RATUSAN PEREMPUAN KOMUNITAS DI BANDA ACEH DILATIH PENDIDIKAN POLITIK

advertise here
Rate this posting:
{[["☆","★"]]}
>


Banda Aceh, 11/10/19 – Ratusan perempuan akar rumput di kota Banda Aceh mendapatkan pelatihan pendidikan politik di tingkat komunitas pada 9-10 Oktober 2019 di Hotel de Pade, Banda Aceh.

“Tujuan pertemuan hari ini untuk meningkatkan kapasitas perempuan Banda Aceh agar bisa berpartitisipasi lebih maksimal dalam mengambil keputusan di tingkat gampong, begitu juga di tingkat kota. Kita juga ingin membangun konsilidasi jaringan perempuan di kota Banda Aceh, sehingga kita bisa menjadi komunitas atau forum besar yang bisa bersama memperjuangkan hak perempuan dan memajukan hak perempuan di Banda Aceh,” kata Khairani Arifin, mewakili direktur Flower Aceh dalam sambutannya pada pelatihan pendidikan politik komunitas dengan tema“Memperkuat Kepemimpinan Perempuan Akar Rumput Untuk Kota Banda Aceh Gemilang.”

Khairani menjelaskan keberadaan kelompok perempuan di desa sangatlah penting. Kelompok tersebut bisa menjadi wadah untuk memperkuat kepemimpinan perempuan akar rumput untuk mencapai keadilan dan kesetaraan gender serta pemenuhan hak-hak perempuan mulai dari tingkat desa sampai ke tingkat nasional, bahkan kelak dapat terkait dengan gerakan perempuan komunitas di tingkat internasional.

Selain itu, Khairani menambahkan keberadaan kelompok-kelompok perempuan potensial bisa mengisi peran-peran strategis untuk mendukung juga berkontribusi memperkuat nilai-nilai keberpihakan kepada kelompok masyarakat miskin dan perempuan yang selama ini menjadi korban ketidakadilan, untuk bersama-sama secara aktif dan kritis melakukan perubahan, baik di ranah politik, social, ekonomi dan pendidikan yang berpihak kepada perempuan.

Media Yulizar kepala Dinas Pemberdayaan Perempuan Perlindungan Anak Pengendalian Penduduk Dan keluarga Berencana (P3AP2KB) kota Banda Aceh dalam sambutannya menyampaikan pentingnya kaderisasi perempuan akar rumput untuk memastikan perempuan-perempuan bisa berdaya dalam segala bidang dan dapat berpartisapasi aktif dalam pengambilan keputusan di tingkat gampong. “Ini sesuai dengan misi ke-tujuh darikota Banda Aceh yaitu memperkuat pemberdayaan perempuan dan perlindungan anak. Salah satu wujudnya adalah adanya pendidikan politik bagi perempuan,” kata Media dalam sambutannya.
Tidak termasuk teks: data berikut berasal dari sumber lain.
-- ==== Sys2Proof/Machine/Matrix.lean ====
section
/-! DEFINITION. The matrix engine: MMT, MZERO, MDRAIN, MDADD, MBRD and MSTAT, their work boundary by boundary, and its end
(spec/09_matrix.md R162 to R183, spec/19_ref_m_r.md R368, R373 to R384). -/

namespace Sys2Proof.Machine

/-! ### Operands of MMT (R164 to R168) -/

/-- Bytes of an element of TYPE (0 for the 4-bit block type). -/
def mmtSize (ty : Nat) : Nat := if ty = 14 then 0 else tyWidth ty / 8

/-- K-steps of a K dimension (R162). -/
def kSteps (k : Nat) : Nat := ceilDiv k 32

/-- The row pitch of a dense A (R166). -/
def mmtPitch (ty k : Nat) : Nat := if ty = 14 then ceilDiv (17 * kSteps k) 32 * 32 else ceilDiv (k * mmtSize ty) 32 * 32

/-- Code `i` of a 17-byte group as an exact value; codes past K read as 0 (R146, R166). -/
def groupVal (bs : List Byte) (i : Nat) : FVal :=
  let sc := (bs.getD 16 0).toNat
  let b := (bs.getD (i / 2) 0).toNat
  blockDy (sc / 64) (sc % 64) (if i % 2 = 0 then b % 16 else b / 16)

/-- An element's bytes as a value: integers as exact numbers. -/
def mmtVal (ty : Nat) (bs : List Byte) : FVal :=
  if tyFp ty then (fmtOf ty).decode (leNat bs)
  else
    let x := intOf (tySigned ty) (tyWidth ty) (leNat bs)
    .fin (decide (x < 0)) x.natAbs 0

/-- Element `k` of column `j` of B, in slice `j` of the creel (R164). -/
def mmtB (c : Core) (ty cb j k : Nat) : FVal :=
  let byte (x : Nat) : Byte := memRead c.creel (16384 * j + (cb + x) % 16384)
  if ty = 14 then groupVal ((List.range 17).map fun x => byte (17 * (k / 32) + x)) (k % 32)
  else mmtVal ty ((List.range (mmtSize ty)).map fun x => byte (k * mmtSize ty + x))

/-- The bytes of an A element, or of the group that holds it, in a dense A at scratchpad offset `o`. -/
def denseA (c : Core) (ty kd o i k : Nat) : List Byte :=
  if ty = 14 then memBytes c.spad (o + i * mmtPitch ty kd + 17 * (k / 32)) 17
  else memBytes c.spad (o + i * mmtPitch ty kd + k * mmtSize ty) (mmtSize ty)

/-- The bytes of an A element or group from a stream record (R166, R200); LEASE outside the lease. -/
def streamA (c : Core) (x : Plane) (t : Stream) (ty kd i k : Nat) : Except (Nat × Word) (List Byte) :=
  let n := if ty = 14 then i * kSteps kd + k / 32 else i * kd + k
  match t.elem (leaseIdx c x) n with
  | .pad => .ok (if ty = 14 then List.replicate 16 (t.pad.setWidth 8) ++ [(t.pad.extractLsb' 8 8)] else t.padBytes)
  | .bad code v => .error (code, v)
  | .at a =>
    match (spadOff a).bind fun o => leaseBytes c x o (if ty = 14 then 17 else t.size) with
    | some bs => .ok bs
    | none => .error (8, a)

/-- A values of one K-step of row `i`: elements `32g` on. -/
def rowA (c : Core) (x : Plane) (st : Option Stream) (ty kd o i g : Nat) : Except (Nat × Word) (List FVal) :=
  ((List.range (min 32 (kd - 32 * g))).map (32 * g + ·)).mapM fun k =>
    match (match st with | some t => streamA c x t ty kd i k | none => .ok (denseA c ty kd o i k)) with
    | .ok bs => .ok (if ty = 14 then groupVal bs (k % 32) else mmtVal ty bs)
    | .error e => .error e

/-! ### Group sums (R167, R168) -/

/-- A product of two numbers that are no NaNs, none where it is 0 · ∞. -/
def prodVal (a b : FVal) : Option FVal :=
  match a, b with
  | .fin na ma ea, .fin nb mb eb => some (.fin (na != nb) (ma * mb) (ea + eb))
  | .fin _ m _, b => if m = 0 then none else some (.inf (a.neg != b.neg))
  | a, .fin _ m _ => if m = 0 then none else some (.inf (a.neg != b.neg))
  | a, b => some (.inf (a.neg != b.neg))

/-- The exact sum of finite values; a zero sum is −0 only when every term is −0 (R168). -/
def exactSum (vs : List FVal) : FVal :=
  let ts := vs.filterMap fun v => match v with | .fin n m e => if m = 0 then none else some (n, m, e) | _ => none
  let lo := ts.foldl (fun (a : Option Int) t => match a with | none => some t.2.2 | some x => some (min x t.2.2)) none
  match lo with
  | none => .fin (vs.all fun v => v.neg) 0 0
  | some e =>
    let t : Int := ts.foldl (fun a t => let y : Int := t.2.1 * 2 ^ (t.2.2 - e).toNat; if t.1 then a - y else a + y) 0
    .fin (decide (t < 0)) t.natAbs e

/-- A group sum: its value, NV, and whether an sNaN was an operand. -/
def groupSum (src : Fmt) (ps : List (FVal × FVal)) : FVal × Bool × Bool :=
  let ops := ps.flatMap fun p => [p.1, p.2]
  let dst := fmtOf 1
  match ops.find? FVal.isNan with
  | some v =>
    let sn := ops.any FVal.isSn
    (dst.decode (match v with | .nan n _ p => nanInto src dst n p | _ => dst.nan false), sn, sn)
  | none =>
    let prods := ps.map fun p => prodVal p.1 p.2
    let infs := prods.filterMap fun p => match p with | some (.inf n) => some n | _ => none
    if prods.any Option.isNone || (infs.contains true && infs.contains false) then (dst.decode (dst.nan false), true, false)
    else match infs with
      | n :: _ => (.inf n, false, false)
      | [] => (exactSum (prods.filterMap id), false, false)

/-- An exact value as an integer. -/
def FVal.toInt (v : FVal) : Int := match v with | .fin n m e => (let y : Int := m * 2 ^ e.toNat; if n then -y else y) | _ => 0

/-! ### Work (R167, R179, R181, R183) -/

/-- The bobbin offset of an entry (R173). -/
def entryOff (tile : BitVec 3) (i j : Nat) : Nat := 131072 * tile.toNat + 8 * (128 * i + j)

/-- What the work of a step leaves: the core, flags with [5] an sNaN consumed, and events. -/
structure Work where
  k : Core
  fl : BitVec 6
  stat : Stat
  deriving DecidableEq, Repr

/-- The flags of a result as an engine captures them (R177). -/
def FRes.engine (r : FRes) : BitVec 6 := (r.fl &&& 0x1F) ||| (if r.sn then 0x20 else 0)

/-- Flushes and clamps of a result; NaNs and infinities of a written value are counted where it ends. -/
def FRes.flushStat (r : FRes) : Stat := { sat := if r.clamp then 1 else 0, flush := r.flush, nan := 0, inf := 0 }

/-- Adds one group sum to an entry; `euf` as captured at issue (R177). -/
def Work.addGroup (w : Work) (euf : Bool) (o : Nat) (ty : Nat) (ps : List (FVal × FVal)) : Work :=
  if tyFp ty || ty = 14 then
    let g := groupSum (fmtOf (if ty = 14 then 1 else ty)) ps
    let k := if g.2.1 then w.k.modTile (tileAt o) fun t => { t with fl := t.fl ||| fNV } else w.k
    let r := k.portFp o false euf g.1
    { k := r.1, fl := w.fl ||| r.2.engine ||| (if g.2.1 then fNV else 0) ||| (if g.2.2 then 0x20 else 0), stat := w.stat.add r.2.flushStat }
  else { w with k := w.k.portInt o ((ps.map fun p => p.1.toInt * p.2.toInt).foldl (· + ·) 0) }

/-- One K-step of an MMT: every group sum of step `g`, or an engine fault (R166, R167). A stream record is read anew at each K-step
(notes/assumptions/79.md). -/
def mmtStep (c : Core) (x : Plane) (tile : BitVec 3) (a : Word) (m n kd cb : Nat) (ty : Nat) (stream euf : Bool) (g : Nat) :
    Except (Nat × Word) Work :=
  match (if stream then (streamAt c x a 0).map some else .ok none) with
  | .error e => .error e
  | .ok st =>
    match (List.range m).mapM fun i => rowA c x st ty kd ((spadOff a).getD 0) i g with
    | .error e => .error e
    | .ok rows =>
      let cols := (List.range n).map fun j => (List.range (min 32 (kd - 32 * g))).map fun k => mmtB c ty cb j (32 * g + k)
      .ok ((rows.zipIdx).foldl (fun w r =>
        (cols.zipIdx).foldl (fun (w : Work) col => w.addGroup euf (entryOff tile r.2 col.2) ty (r.1.zip col.1)) w)
        { k := c, fl := 0, stat := Stat.reset })

/-- Clears entries i < m, j < n of a tile (R167). -/
def Core.clearTile (k : Core) (tile : BitVec 3) (m n : Nat) : Core :=
  (List.range m).foldl (fun k i => { k with bobbin := memClear k.bobbin (entryOff tile i 0) (8 * n) }) k

/-- The accumulator format of a TYPE (R167). -/
def accFmt (ty : Nat) : BitVec 2 := if ty = 9 || ty = 13 then 1 else 2

/-- An entry converted to TYPE as MDRAIN and MBRD convert (R179, R180). -/
def drainElem (t : Tile) (mode : Nat) (euf sat : Bool) (ty x : Nat) : FRes :=
  let k : FCtl := { mode := mode, daz := false, ftz := t.fz, euf := euf }
  convElem (if t.fmt = 3 then 0 else if t.fmt = 2 then 1 else 6) ty k sat (if t.fmt = 2 then x % 2 ^ 32 else x)

/-- The events of a converted element, its NaN or infinity included. -/
def drainStat (ty : Nat) (r : FRes) : Stat :=
  if tyFp ty then evOf (fmtOf ty) r else r.flushStat

/-- One row of a tile converted: bytes, flags for the tile, engine flags, events. -/
def drainRow (k : Core) (tile : BitVec 3) (mode : Nat) (euf sat : Bool) (ty i j0 n : Nat) : List Nat × BitVec 6 × BitVec 6 × Stat :=
  let t := k.tile tile
  let rs := (List.range n).map fun j => drainElem t mode euf sat ty (k.entry (entryOff tile i (j0 + j)))
  (rs.map (·.bits), rs.foldl (fun a r => a ||| r.fl) 0, rs.foldl (fun a r => a ||| r.engine) 0,
    rs.foldl (fun a r => a.add (drainStat ty r)) Stat.reset)

/-- An MDADD's entry as it is sent (R181): its bits in the add's format, and whether its conversion was inexact. -/
def mdaddSent (sf : BitVec 2) (fp : Bool) (x : Nat) : Nat × Bool :=
  if fp && (sf = 0 || sf = 1) then
    let r := intToFp true 64 1 { mode := 1, daz := false, ftz := false, euf := false } false x
    (r.bits, r.fl &&& fNX != 0)
  else (x, false)

/-- The format of an MDADD's adds (R375): 1 INT64, 2 FP32, 3 FP64. -/
def mdaddFmt (sf : BitVec 2) (fp : Bool) : BitVec 2 := if !fp then 1 else if sf = 3 then 3 else 2

/-- Adds one row of sent entries to a destination tile row at bobbin offset `o`; `euf` as the MDADD captured it (R177). -/
def addRow (k : Core) (euf : Bool) (o : Nat) (f : BitVec 2) (xs : List Nat) : Work :=
  (xs.zipIdx).foldl (fun (w : Work) x =>
    let r := w.k.portBits (o + 8 * x.2) f euf x.1
    { k := r.1, fl := w.fl ||| r.2.engine,
      stat := w.stat.add (if f = 1 then Stat.reset else evOf (fmtOf (if f = 3 then 0 else 1)) r.2) })
    { k := k, fl := 0, stat := Stat.reset }

/-- The destination of an MDADD's row: a core of the package, or a node with the offset in its core window. -/
inductive RowDst where
  | core (c o : Nat)
  | node (n w : Nat)
  | none
  deriving DecidableEq, Repr

/-- The row `i` of the tile at address `a` (R181). -/
def State.rowDst (s : State) (c : Nat) (a : Word) (i : Nat) : RowDst :=
  match (winOf a).own s.fab.node with
  | .bobbin o => .core c (o + 1024 * i)
  | .peer d w => .core d (w - 0x100000 + 1024 * i)
  | .nodeCore n d w => .node n (0x400000 * d + w + 1024 * i)
  | _ => .none

/-! ### Beginning (R163, R171, R379, R178, R384) -/

/-- The stream record of an MMT fits its TYPE and holds enough elements (R166). -/
def streamFits (t : Stream) (ty m kd : Nat) : Bool :=
  if ty = 14 then t.esz == 0 && decide (m * kSteps kd ≤ t.len) else t.size == mmtSize ty && decide (m * kd ≤ t.len)

/-- The engine of core `c` may work for the operation now (R13, R78, R86, R282). -/
def State.mxMay (s : State) (c : Nat) (o : MxOp) : Bool :=
  (!o.kind.consults || s.slotFree c o.c) && s.unitRuns o.c.vd (mxUnit c)

/-- The test of an MMT's stream record (R166), made when the operation enters the engine, or once its acquire and the task's earlier stores to
the record let it be read (R220, R222). -/
def State.testStream (s : State) (c : Nat) (o : MxOp) : State :=
  match o.kind with
  | .mmt a m n kd _ ty true _ =>
    if o.tested || o.c.st != .waiting || m = 0 || n = 0 || kd = 0 || !(s.cmdMay c o.c) || !(s.unitRuns o.c.vd (mxUnit c)) ||
        !(s.cmdClear c o.c (.spad c ((spadOff a).getD 0)) 64) then s
    else
      let s := s.readSect o.c.vd c ((spadOff a).getD 0) 64
      match streamAt (s.core c) (s.plane c o.c.plane) a 0 with
      | .error e => s.mxFault c o e.1 e.2
      | .ok t => if streamFits t ty.toNat m kd then s.modMx c o.c.id fun o => { o with tested := true } else s.mxFault c o 1 a
  | _ => s

/-- An MMT whose stream record is still to be tested. -/
def MxOp.untested (o : MxOp) : Bool :=
  match o.kind with | .mmt _ m n kd _ _ true _ => !o.tested && m != 0 && n != 0 && kd != 0 | _ => false

/-- What an operation clears as it begins is clear of the task's earlier accesses (R220). -/
def State.clearMay (s : State) (c : Nat) (o : MxOp) : Bool :=
  match o.kind with
  | .mzero => s.cmdClear c o.c (.bobbin c (entryOff o.tile 0 0)) 131072
  | .mmt _ m n _ _ _ _ true => (List.range m).all fun i => s.cmdClear c o.c (.bobbin c (entryOff o.tile i 0)) (8 * n)
  | _ => true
Media mengatakan Pemko Banda Aceh telah banyak melakukan kegiatan-kegiatan terkait dengan pemberdayaan perempuan, salah satunya bisa kita lihat naiknya angka terpilihnya perempuan dan musrena yang merupakan pilot project dan mulai diikuti oleh kabupaten-kabupaten yang lain. Dimana ruang perempuan untuk terlibat dalam perencanaan tidak hanya di tingkat kabupaten, tapi juga di gampong.

“Kita mendapatkan banyak penghargaan terkait dengan kemajuan dan kesetaraan perempuan, termasuk di bidang politik, walaupun sebelumnya legislative perempuan hanya berjumlah 1 tapi tahun ini telah bertambah menjadi 4 orang. Kita menyadari di akar rumput sendiri perempuan potential telah melakukan banyak hal, terlibatdalam pengambil keputusan di musrena, terlibat sebagai pemangku kepentingan pengambil keputusan di komunitasnya, baik sebagai tuha peut, tuha delapan maupun jabatan lainnya. Dan kami mengapresiasi Flower Aceh yang selalu bergerak bersama-sama untuk kemajuan perempuan akar rumput di kota Banda Aceh, umumnya untuk gampong-gampong,” tutupnya.

Anggota DPRK Sabri Badruddin, dalam sambutannya menyampaikan dirinya sangat mendukung kegiatan pendidikan politik kepada perempuan, supaya semakin banyak perempuan yang melek politik dan bahkan aktif berpolitik. Dia mengatakan kenapa hal tersebut penting karena berbagai sisi kehidupan dipengaruhi oleh keputusan politik. Sebagai contoh harga BBM, harga tarif dasar listrik dipengaruhi oleh kebijakan politik, naik BBM, maka naik juga semua harga produk yang kita konsumsi.“Untuk itu jadilah perempuan cerdas politik, cerdas juga dalam memilih orang yang mewakili kita, bahkan kalau bisa jadilah pelaku politik untuk mewakili suara perempuan di Banda Aceh,” kata Sabri ketika membuka acara pendidikan politik bagi perempuan komunitas.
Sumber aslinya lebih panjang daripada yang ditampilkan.